Drug treatment court can take up two to three hours of an attorney’s time during the week, Perfetti said. His office also needs to consent to anyone entering drug treatment court.

“It is very time consuming,” Perfetti said. “Not that it’s not worth the time, which it is. I didn’t get any additional resources to support that.”

Perfetti said he could support new specialty courts if the state provided more resources for them — such as support staff for the district attorney’s and public defender’s offices and more judges for the new courts. Add training to that, too, he said.

“There may not be enough hours in the day for more ’boutique courts,’ ” Campbell said.

There are other ideas officials in the county would like to consider, Perfetti said, but the issue comes back to resources and costs. One example he gave is a homeless shelter or mental health center.

“Jails are expensive; homeless shelters are expensive, too,” Perfetti said.

For more than 20 years the Cortland County Legislature hasn’t been able to decide whether it should built a new jail or renovate the current jail. A new jail could cost about $50 million or more, and renovating the current jail and adding more space could cost about the same, depending on the plan.

Cortland County Sheriff Mark Helms said the Sheriff Office’s shortcoming is dealing with the current jail facility.

The 26-year-old jail has 57 beds, but routinely houses 90 or more inmates, with a special permit for a 30-bed dormitory and a three-bed state variance. As of Monday, there were 70 inmates in the jail and none boarded out. However, the population usually decreases around the holiday and increases again after.

In a perfect world, Helms said a homeless shelter and mental health center could help the county.

“It would be good to have a place to take people (rather than taking them to jail),” Helms said. However, even if there were both centers, they wouldn’t solve his problems.

About 10 to 20 percent of the jail population is made up of inmates with some kind of mental illness. If you take all of them out of the jail, it is still overcrowded.

The jail was also not designed to house women, yet typically is responsible for 18 women, said Undersheriff Budd Rigg. The jail used to board women in other counties, but as the population of women in jails grew across the state there was nowhere to bring them. Rigg said a male unit had to be closed to accommodate them, then two.

The jail also has an issue finding space for people with medical issues. If someone has a sleeping disorder and a doctor requires them to wear a breathing mask — which plugs into an outlet to work — Helms said he has to figure out how to make that work, so the device can’t be used as a weapon.

“Look, we’re just out of space,” Helms said. “It’s really my hardest fight.”
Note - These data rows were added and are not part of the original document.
/-- Whether the latched stops of a car are no more than CHAIN stops that a rescue admits (R264, R306): the pair's CHAIN, Theath's CHAIN
and the PAIR or FOLLOW stop that goes with it, every CHAIN pair that latched or is in demand in the mask. -/
def rescueAdmits (d : Dev) (n : Nat) : Bool :=
  let took (p : Nat) : Bool := bitN (d.sp n).chain p == 1 || bitN (d.th n).chain p == 1
  let ok := (List.range 8).all (fun p =>
    !(took p || (bkFunc d.blk p == 1 && (bkPCars d.blk p).contains n && (d.spAct p || d.thFlt p))) || bitN (d.chainMask n) p == 1)
  ((d.sp n).causes == 0 && (d.th n).causes == 0) ||
  (ok && ((d.sp n).causes.lor 2) == 2 && (((d.th n).causes.lor (2 + 2 ^ 0xD + 2 ^ 0xF)) == 2 + 2 ^ 0xD + 2 ^ 0xF))

/-- RESCUE: the reason of a refusal (R264). -/
def rescueWhy (d : Dev) (n : Nat) : Option Nat :=
  if d.safRun && d.safCar n && car8 d.blk n 0x5C == 1 && !d.pairMoves n && d.rescueAdmits n && d.doorsOk n then none else some cSF_NOT_GRANTED

/-- Grant the rescue permit: the admitted CHAIN stop is cleared and its pairs are ignored while it lasts (R264, R306). -/
def rescueDo (d : Dev) (n : Nat) : Dev :=
  let m := d.chainMask n
  let d := if (d.sp n).causes != 0 || (d.th n).causes != 0 then d.clearCar n else d
  let d := (d.modSp n (fun c => { c with rscChain := m })).modTh n (fun t => { t with rscChain := m })
  ((d.putBit (shp .sfc) SFC.PERMIT_RESCUE n true).outUpdate).permits

/-- End a degraded grant; the normal permit rules then apply (R302). -/
def degEnd (d : Dev) (n : Nat) : Dev :=
  (((d.modSp n (fun c => { c with deg := none, degNs := 0 })).modTh n (fun t => { t with waiveT := false, waiveH := false })).showDeg n)

/-- DEGRADED: the reason of a refusal (R300); after `DEG_T` has run out a RESET comes first (R302). -/
def degWhy (d : Dev) (n w : Nat) : Option Nat :=
  let b := d.blk
  let spGone : List Nat := if bitN w 2 == 1 then [8] else []
  let thGone : List Nat := (if bitN w 0 == 1 then [8, 9] else []) ++ (if bitN w 2 == 1 then [7] else [])
  let nb := (List.range 3).flatMap (fun p => if bkSepOn b p then (if p = n then [p + 1] else if p + 1 = n then [p] else []) else [])
  let why := d.permitWhy n
  let left := why - why.land (waivedBits w)
  let stopsOk := bitN (d.sp n).causes 0x10 == 0 && (causeBits (d.sp n).causes).all (fun c => spGone.contains c || d.spCleared n c) &&
    (causeBits (d.th n).causes).all (fun c => thGone.contains c || [0xD, 0xF].contains c || d.thCleared n c)
  if !d.native then some cSAFETY
  else if !d.safRun || !d.safCar n || !bkDegEn b n || w.land (bkDegWaive b n) ≠ w || (bitN w 0 == 1 && bitN w 1 == 1) then some cSF_NOT_GRANTED
  else if d.pairMoves n then some cNOT_STANDING
  else if !d.pressed n then some cRESET_CONTACT
  else if bitN w 2 == 1 && nb.any (fun m => d.safCar m && d.pairMoves m) then some cSF_NOT_GRANTED
  else if left.land (0x3F3) ≠ 0 || (bitN w 2 == 0 && ((d.sp n).hwNow || (d.sp n).resOut)) || !stopsOk || !((d.fltOf [n]).all d.pairClean) then some cSF_NOT_GRANTED
  else none

/-- Grant degraded operation: the stops whose causes lie in the waived conditions are cleared, the permit follows (R300, R301). -/
def degDo (d : Dev) (n w : Nat) : Dev :=
  let spGone := (if bitN w 2 == 1 then 2 ^ 8 else 0)
  let thGone := (if bitN w 0 == 1 then 2 ^ 8 + 2 ^ 9 else 0) + (if bitN w 2 == 1 then 2 ^ 7 else 0)
  let drop (m g : Nat) : Nat := m - m.land g
  let d := d.modSp n (fun c => { c with causes := drop c.causes spGone, hw := if bitN w 2 == 1 then false else c.hw, deg := some w,
                                        degNs := bkDegT d.blk n * 1000000000, degAt := if bitN w 1 == 1 then d.xT n else d.pX n })
  let d := d.modTh n (fun t => { t with causes := drop t.causes thGone, waiveT := bitN w 0 == 1, waiveH := bitN w 2 == 1 })
  let d := if (d.th n).causes == 0 then (d.putBit (shp .ths) THS.CARS_TRIP n false).put (shp .ths) THS.CAR_ST_CAUSE 0 n else d
  let d := if (d.sp n).causes == 0 then
      (((((d.putBit (shp .sfc) SFC.STOPS_CAT0 n false).putBit (shp .sfc) SFC.STOPS_CAT1 n false).put (shp .sio) SIO.CAR_RUN_CAUSE 0 n).put
        (shp .sio) SIO.CAR_RUN_S1 0 n).put (shp .sio) SIO.CAR_ENV_UMS 0 n).modSp n (fun c => { c with s1 := none })
    else d
  let d := if (d.sp n).causes == 0 && (d.th n).causes == 0 then d.both (fun d h => d.modMpg h n (fun m => { m with stopLine := 0 })) else d
  let d := (d.put (shp .sio) SIO.CAR_DEG_LEFT_MS (bkDegT d.blk n * 1000) n).showDeg n
  d.outUpdate.permits

/-- `DEG_T` has run out (R302). -/
def degTime (d : Dev) (n : Nat) : Dev := if (d.sp n).deg.isSome then ((d.spStop n 0x10 0).degEnd n).permits else d

/-- The waived conditions have held for `SS_T`: the grant ends (R302). -/
def degRecovered (d : Dev) (n : Nat) : Dev :=
  match (d.sp n).deg with
  | some w =>
    let d0 := d.modSp n (fun c => { c with deg := none })
    if (d0.permitWhy n).land (waivedBits w) == 0 then (d.degEnd n).permits else d
  | none => d

/-! ### The mailbox (R276, R308) -/

def smbReply (d : Dev) (why : Option Nat) (d0 d1 : Nat) : Dev :=
  let p := shp .smb
  ((((d.put p SMB.REP_STATE (if why.isSome then 3 else 2)).put p SMB.REP_REASON (why.getD 0)).put p SMB.REP_DATA0 d0).put p SMB.REP_DATA1 d1).stat p 0

/-- A refused request: the reply's reason, and the code in `ERR` with the car or the pair (R280). -/
def smbRefuse (d : Dev) (why n : Nat) : Dev := (d.err (shp .smb) why n).smbReply (some why) 0 0

/-- OUTPUT_TEST begins (R308): the permit is withdrawn, the brake drops and the pair is held fully off. -/
def testStart (d : Dev) (k ms tag : Nat) : Dev :=
  let n := bkOutCar d.blk k
  let f := bkOutFn d.blk k
  if k > 7 ∨ ms < 50 ∨ ms > 2000 then d.smbRefuse cRANGE k
  else if !d.safRun then d.smbRefuse cSF_NOT_GRANTED k
  else if f ≠ 0 && d.pairMoves n then d.smbRefuse cNOT_STANDING n
  else
    let d := d.modSaf (fun s => { s with test := some (k, tag) })
    let d := if f = 0 then d else (d.dropBrake n)
    let d := if f = 1 then d.put (shp .sio) SIO.CAR_RUN_STO_ON 0 n else d
    (d.outUpdate).permits

/-- A request of the mailbox (R276): one at a time; in FAULT the pair answers none. -/
def smbGo (d : Dev) : Dev :=
  let p := shp .smb
  if d.get p SMB.REP_STATE == 1 then d.err p cBUSY
  else
    let op := d.get p SMB.REQ_OP_OP
    let a0 := d.get p SMB.REQ_ARG0_V
    let a1 := d.get p SMB.REQ_ARG1_V
    let tag := d.get p SMB.REQ_TAG_TAG
    let d := ((((d.put p SMB.REP_STATE 1).put p SMB.REP_REASON 0).put p SMB.REP_TAG tag).put p SMB.REP_DATA0 0).put p SMB.REP_DATA1 0
    if d.get (shp .sfc) SFC.STATE_CODE == 5 then d
    else match op with
    | 1 => d.smbReply none (d.get (shp .sfc) SFC.BLOCK_ID_ID) (d.get (shp .sfc) SFC.BLOCK_CRC_CODE + 65536 * d.get (shp .sfc) SFC.STATE_CODE)
    | 2 =>
      if a0 > 3 then d.smbRefuse cSF_NOT_GRANTED a0
      else if a1 % 2 = 0 then ((d.endRescue a0).permits).smbReply none 0 0
      else match d.rescueWhy a0 with
        | some r => d.smbRefuse r a0
        | none => (d.rescueDo a0).smbReply none 0 0
    | 3 =>
      let cars := d.safCars.filter (fun n => bitN a0 n == 1)
      if !d.safRun then d.smbRefuse cSF_NOT_GRANTED 0
      else match d.resetWhy cars with
        | some (r, n) => d.smbRefuse r n
        | none => (d.resetDo cars).smbReply none 0 0
    | 4 =>
      if a0 > 3 then d.smbRefuse cSF_NOT_GRANTED a0
      else if a1 % 2 = 0 then ((d.degEnd a0).permits).smbReply none 0 0
      else match d.degWhy a0 (a1 / 2 % 8) with
        | some r => d.smbRefuse r a0
        | none => (d.degDo a0 (a1 / 2 % 8)).smbReply none 0 0
    | 5 => d.testStart a0 a1 tag
    | _ => d.smbRefuse cRANGE op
The jail already provides a number of services to help inmates and stop recidivism, including for mental health, in the jail, but to do more there needs to be more room, Helms said.

“We have to do something different in the future with the (current) facility,” Helms said. “It’s not just inmate numbers. If you want different capabilities and to help more people, we really need the space.”

At the moment, he said he is trying to figure out how to do that with the means he has.

“Everything comes down to money,” Helms said.